Келлер спросил слабым дрожащим голосом:

– Найти кого, командир? Кого я должен найти?

Тут вклинился другой голос, но звук исходил из той же точки пространства.

– Найди того, кто сделал это со мной, – потребовал он сердито. – С нами всеми. Мы можем тебе показать его!

– Дурачье! – Хоббс стоял в луче фонарика, глядя прямо вниз на второго пилота. – У нас есть этот! Он принадлежит нам! Мы заберем его!

Келлер подтянул под себя ноги, готовый отпрыгнуть от медиума, если тот попробует к нему приблизиться.

– Нет... Нет... – это снова был голос Рогана. – Не Келлер... другой...

К нему присоединились другие голоса.

– Другой...

Из дальнего угла донесся плач ребенка.

– Мамочка, мне страшно. Где мы?

Воздух прорезал вопль:

– Мы падаем!

Другой, умоляющий голос:

– Помогите нам!

Стенания оборвались, отразившись эхом от стен, и унеслись в ночь через дыру в крыше самолета.

– Замолчите! – завопила тварь, засевшая в Хоббсе, и рассмеялась низким, злобным смехом, который поразил Келлера прямо в сердце. Второй пилот увидел, как чудовище нагнулось и подняло что-то с пола. Когда фигура выпрямилась, он увидел в тусклом свете у нее в руках кривой зазубренный кусок металла. Хоббс начал надвигаться на сжавшегося от страха второго пилота.

Охваченный ужасом отец Винсенте, беззвучно шевеля губами, продолжал механически повторять слова молитвы, которые оказались столь бесполезными. Как он мог оказаться настолько безрассудным, чтобы допустить все это! В схватке со злом, подобным этому, он оказался совершенно беспомощным. Он увидел, как Хоббс приближается в Келлеру, подняв над головой зазубренный стержень, готовый в любой момент нанести удар. Его рука, сжимающая оружие, дрожала, как будто в нем происходила внутренняя борьба. Лицо Хоббса исказила ярость, глаза, казалось, готовы были выскочить из орбит, ни виске пульсировала набухшая лиловая вена. Одна сторона его рта неестественно оскалилась, обнажив зубы и десна в безобразной гримасе, пластырь отклеился, открыв изувеченные окровавленные губы. Из его рта вылетали мерзкие грязные ругательства. Затем гримаса на его лице сменилась выражением злорадного торжества, а рука, сжимающая смертоносное оружие, резко пошла вниз.

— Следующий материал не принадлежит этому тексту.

-- ==== Sys2Proof/Laws/PerInstr.lean ====
section
/-! SUPPORT. The families of statements made per instruction: a Statement about an instruction as syntax, and one lemma per
constructor of Instr. -/

/-- The two high bits of the opcode byte are the operand count, and bit 4, which would set the program counter, is 0
(30_encoding.md R52, R53). -/
def Sys2Proof.Laws.OpcodeBits.Statement (i : Sys2Proof.Instr) : Prop :=
  (i.opcode.extractLsb' 6 2).toNat = i.arity ∧ i.opcode.getLsbD 4 = false

namespace Sys2Proof.Laws.OpcodeBits

/-- The statement of an instruction is one about its opcode byte and its operand count. -/
theorem of_bits {i : Instr} (op : Byte) (n : Nat) (ho : i.opcode = op) (ha : i.arity = n)
    (hn : (op.extractLsb' 6 2).toNat = n) (hc : op.getLsbD 4 = false) : Statement i := by
  subst ho ha
  exact ⟨hn, hc⟩

theorem hlt : Statement .hlt := of_bits opcHLT 0 rfl rfl (by decide) (by decide)
theorem ldi (a b : Byte) : Statement (.ldi a b) := of_bits opcLDI 2 rfl rfl (by decide) (by decide)
theorem prn (a : Byte) : Statement (.prn a) := of_bits opcPRN 1 rfl rfl (by decide) (by decide)
theorem add (a b : Byte) : Statement (.add a b) := of_bits opcADD 2 rfl rfl (by decide) (by decide)
theorem sub (a b : Byte) : Statement (.sub a b) := of_bits opcSUB 2 rfl rfl (by decide) (by decide)
theorem mul (a b : Byte) : Statement (.mul a b) := of_bits opcMUL 2 rfl rfl (by decide) (by decide)
theorem div (a b : Byte) : Statement (.div a b) := of_bits opcDIV 2 rfl rfl (by decide) (by decide)
theorem and (a b : Byte) : Statement (.and a b) := of_bits opcAND 2 rfl rfl (by decide) (by decide)
theorem or (a b : Byte) : Statement (.or a b) := of_bits opcOR 2 rfl rfl (by decide) (by decide)
theorem xor (a b : Byte) : Statement (.xor a b) := of_bits opcXOR 2 rfl rfl (by decide) (by decide)
theorem shl (a b : Byte) : Statement (.shl a b) := of_bits opcSHL 2 rfl rfl (by decide) (by decide)
theorem shr (a b : Byte) : Statement (.shr a b) := of_bits opcSHR 2 rfl rfl (by decide) (by decide)

end Sys2Proof.Laws.OpcodeBits
end

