/-- Bytes that are read as an instruction begin with its whole encoding: the row's format makes it of the opcode byte and of
the operand bytes read. -/
theorem eq_encode_append_of_decode {bytes rest : List Byte} {i : Instr} (h : decode bytes = .ok (i, rest)) :
    bytes = encode i ++ rest := by
  cases bytes with
  | nil => cases h
  | cons op tail =>
    cases hl : lookupOpcode op with
    | none => simp [decode, hl] at h
    | some row =>
      have hm := lookupOpcode_makes hl
      obtain ⟨_, _, form⟩ := row
      match form, tail with
      | .f0 j, tail =>
        obtain ⟨rfl, rfl⟩ : j = i ∧ tail = rest := by simpa [decode, hl] using h
        simp [encode, hm.1, hm.2]
      | .f1 mk, a :: tail =>
        obtain ⟨rfl, rfl⟩ : mk a = i ∧ tail = rest := by simpa [decode, hl] using h
        simp [encode, (hm a).1, (hm a).2]
      | .f1 _, [] => simp [decode, hl] at h
      | .f2 mk, a :: b :: tail =>
        obtain ⟨rfl, rfl⟩ : mk a b = i ∧ tail = rest := by simpa [decode, hl] using h
        simp [encode, (hm a b).1, (hm a b).2]
      | .f2 _, [_] => simp [decode, hl] at h
      | .f2 _, [] => simp [decode, hl] at h

/-! ### The bytes that are no opcode -/

/-- A format that makes instructions of the opcode `op` makes one. -/
theorem Form.Makes.exists_instr {op : Byte} {form : Form} (h : form.Makes op) : ∃ i : Instr, i.opcode = op := by
  cases form with
  | f0 i => exact ⟨i, h.1⟩
  | f1 mk => exact ⟨mk 0, (h 0).1⟩
  | f2 mk => exact ⟨mk 0 0, (h 0 0).1⟩

/-- A byte that the table holds is an instruction's opcode, of the row's arity. -/
theorem exists_instr_of_lookupOpcode {op : Byte} {row : OpcodeRow} (h : lookupOpcode op = some row) :
    ∃ i : Instr, i.opcode = op ∧ i.arity = row.form.arity := by
  obtain ⟨i, rfl⟩ := (lookupOpcode_makes h).exists_instr
  exact ⟨i, rfl, (Machine.lookupOpcode_arity h).symm⟩

/-- The table holds no row of a byte exactly when the byte is the opcode of no instruction (30_encoding.md R54). -/
theorem lookupOpcode_eq_none_iff (op : Byte) : lookupOpcode op = none ↔ ∀ i : Instr, i.opcode ≠ op := by
  constructor
  · rintro h i rfl
    obtain ⟨row, hrow, -⟩ := lookupOpcode_opcode i
    rw [hrow] at h
    cases h
  · intro h
    cases hl : lookupOpcode op with
    | none => rfl
    | some row =>
      obtain ⟨i, hi, -⟩ := exists_instr_of_lookupOpcode hl
      exact absurd hi (h i)

/-- The twelve opcodes of the table are the bytes that the listed ranges leave out (30_encoding.md R57). -/
theorem mem_opcodes_iff_legal (op : Byte) :
    op ∈ opcodeTable.map (fun row => row.opcode) ↔ illegalOpcode op = false := by
  constructor
  · have htable : ∀ op ∈ opcodeTable.map (fun row => row.opcode), illegalOpcode op = false := by decide
    exact htable op
  · intro h
    have hvalues : opcodeTable.map (fun row => row.opcode.toNat) =
        [0x01, 0x82, 0x47, 0xA0, 0xA1, 0xA2, 0xA3, 0xA8, 0xAA, 0xAB, 0xAC, 0xAD] := rfl
    have hn : op.toNat ∈ opcodeTable.map (fun row => row.opcode.toNat) := by
      simp only [illegalOpcode, Bool.or_eq_false_iff, Bool.and_eq_false_iff, beq_eq_false_iff_ne,
        decide_eq_false_iff_not] at h
      simp only [hvalues, List.mem_cons]
      omega
    obtain ⟨row, hrow, he⟩ := List.mem_map.mp hn
    exact List.mem_map.mpr ⟨row, hrow, BitVec.eq_of_toNat_eq he⟩

theorem illegalOpcode_iff (op : Byte) : illegalOpcode op = true ↔ lookupOpcode op = none := by
  rw [← Bool.not_eq_false, ← mem_opcodes_iff_legal]
  simp [lookupOpcode]

/-- Of the 256 bytes the twelve opcodes are the legal ones. -/
theorem legalOpcodes_perm :
    ((List.range 256).filter (fun n => !illegalOpcode (BitVec.ofNat 8 n))).Perm
      (opcodeTable.map (fun row => row.opcode.toNat)) := by
  refine (List.perm_ext_iff_of_nodup (List.nodup_range.filter _) (by decide)).mpr fun n => ?_
  simp only [List.mem_filter, List.mem_range, Bool.not_eq_true', ← mem_opcodes_iff_legal, List.mem_map]
  constructor
  · rintro ⟨hn, row, hrow, he⟩
    exact ⟨row, hrow, by rw [he, BitVec.toNat_ofNat, Nat.mod_eq_of_lt hn]⟩
  · rintro ⟨row, hrow, rfl⟩
    exact ⟨row.opcode.isLt, row, hrow, by simp⟩

theorem illegalOpcodes_length : ((List.range 256).filter (fun n => illegalOpcode (BitVec.ofNat 8 n))).length = 244 := by
  have hsplit := (List.range 256).length_eq_length_filter_add (fun n => illegalOpcode (BitVec.ofNat 8 n))
  rw [legalOpcodes_perm.length_eq, List.length_range, List.length_map] at hsplit
  have htable : opcodeTable.length = 12 := rfl
  omega

/-- Any bytes may stand as the operands of an opcode (30_encoding.md R57). -/
theorem exists_decode_of_lookupOpcode {op : Byte} {row : OpcodeRow} (h : lookupOpcode op = some row) (a b : Byte) :
    ∃ i rest, decode [op, a, b] = .ok (i, rest) := by
  obtain ⟨_, _, form⟩ := row
  cases form with
  | f0 i => exact ⟨i, [a, b], by simp [decode, h]⟩
  | f1 mk => exact ⟨mk a, [b], by simp [decode, h]⟩
  | f2 mk => exact ⟨mk a b, [], by simp [decode, h]⟩

/-! ### Sequential decoding -/

/-- Where an illegal byte stands, or no byte at all, the sequential decoder stops. -/
theorem decodeUpTo_of_illegal {bytes : List Byte} (h : ∀ b, bytes.head? = some b → illegalOpcode b = true) (n : Nat) :
    decodeUpTo n bytes = ([], bytes) := by
  cases n with
  | zero => rfl
  | succ n =>
    cases bytes with
    | nil => rfl
    | cons b bytes =>
      have hl : lookupOpcode b = none := (illegalOpcode_iff b).mp (h b rfl)
      simp [decodeUpTo, decode, hl]

/-- The sequential decoder reads an instruction's encoding and goes on behind it. -/
theorem decodeUpTo_encode_append (n : Nat) (i : Instr) (rest : List Byte) :
    decodeUpTo (n + 1) (encode i ++ rest) = (i :: (decodeUpTo n rest).1, (decodeUpTo n rest).2) := by
  rw [decodeUpTo, decode_encode_append]

theorem decodeUpTo_image {rest : List Byte} (hrest : ∀ b, rest.head? = some b → illegalOpcode b = true)
    (is : List Instr) (n : Nat) (hn : is.length ≤ n) : decodeUpTo n (is.flatMap encode ++ rest) = (is, rest) := by
  induction is generalizing n with
  | nil => exact decodeUpTo_of_illegal hrest n
  | cons i is ih =>
    obtain ⟨m, rfl⟩ : ∃ m, n = m + 1 := Nat.exists_eq_add_one.mpr (Nat.zero_lt_of_lt hn)
    rw [List.flatMap_cons, List.append_assoc, decodeUpTo_encode_append, ih m (Nat.le_of_succ_le_succ hn)]

/-- An image has a byte at least for each of its instructions. -/
theorem length_le_length_flatMap_encode (is : List Instr) : is.length ≤ (is.flatMap encode).length := by
  induction is with
  | nil => exact Nat.le_refl 0
  | cons i is ih =>
    rw [List.flatMap_cons, List.length_append, List.length_cons, encode_length]
    omega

Но охваченный яростью Келлер уже бросился вперед. Он изо всех сил ударил плечом Хоббса в грудь, оба с размаху налетели на стену; их руки и ноги сплелись в отчаянной борьбе. Перед испуганным взглядом священника быстрой чередой промелькнули темные тени заметавшихся в беспокойстве бесплотных душ. Даже не видя их, отец Винсенте знал, что они наполняют не только кабину, но и весь корпус погибшего самолета. Страдающие, растерянные души, многие из них, он чувствовал это, были охвачены жаждой мщения, другие – просто смертельно испуганы.